Provided data ▸
-- ==== Sys2Proof/Machine/Dispatch.lean ====
section
/-! DEFINITION. One arm per constructor of `Instr`: the meaning of an instruction or event. -/

namespace Sys2Proof.Machine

Try it ▸
Go over the listing above and return each line with "Machine".

Exercise output ▸
-- ==== Sys2Proof/Machine/Dispatch.lean ====
namespace Sys2Proof.Machine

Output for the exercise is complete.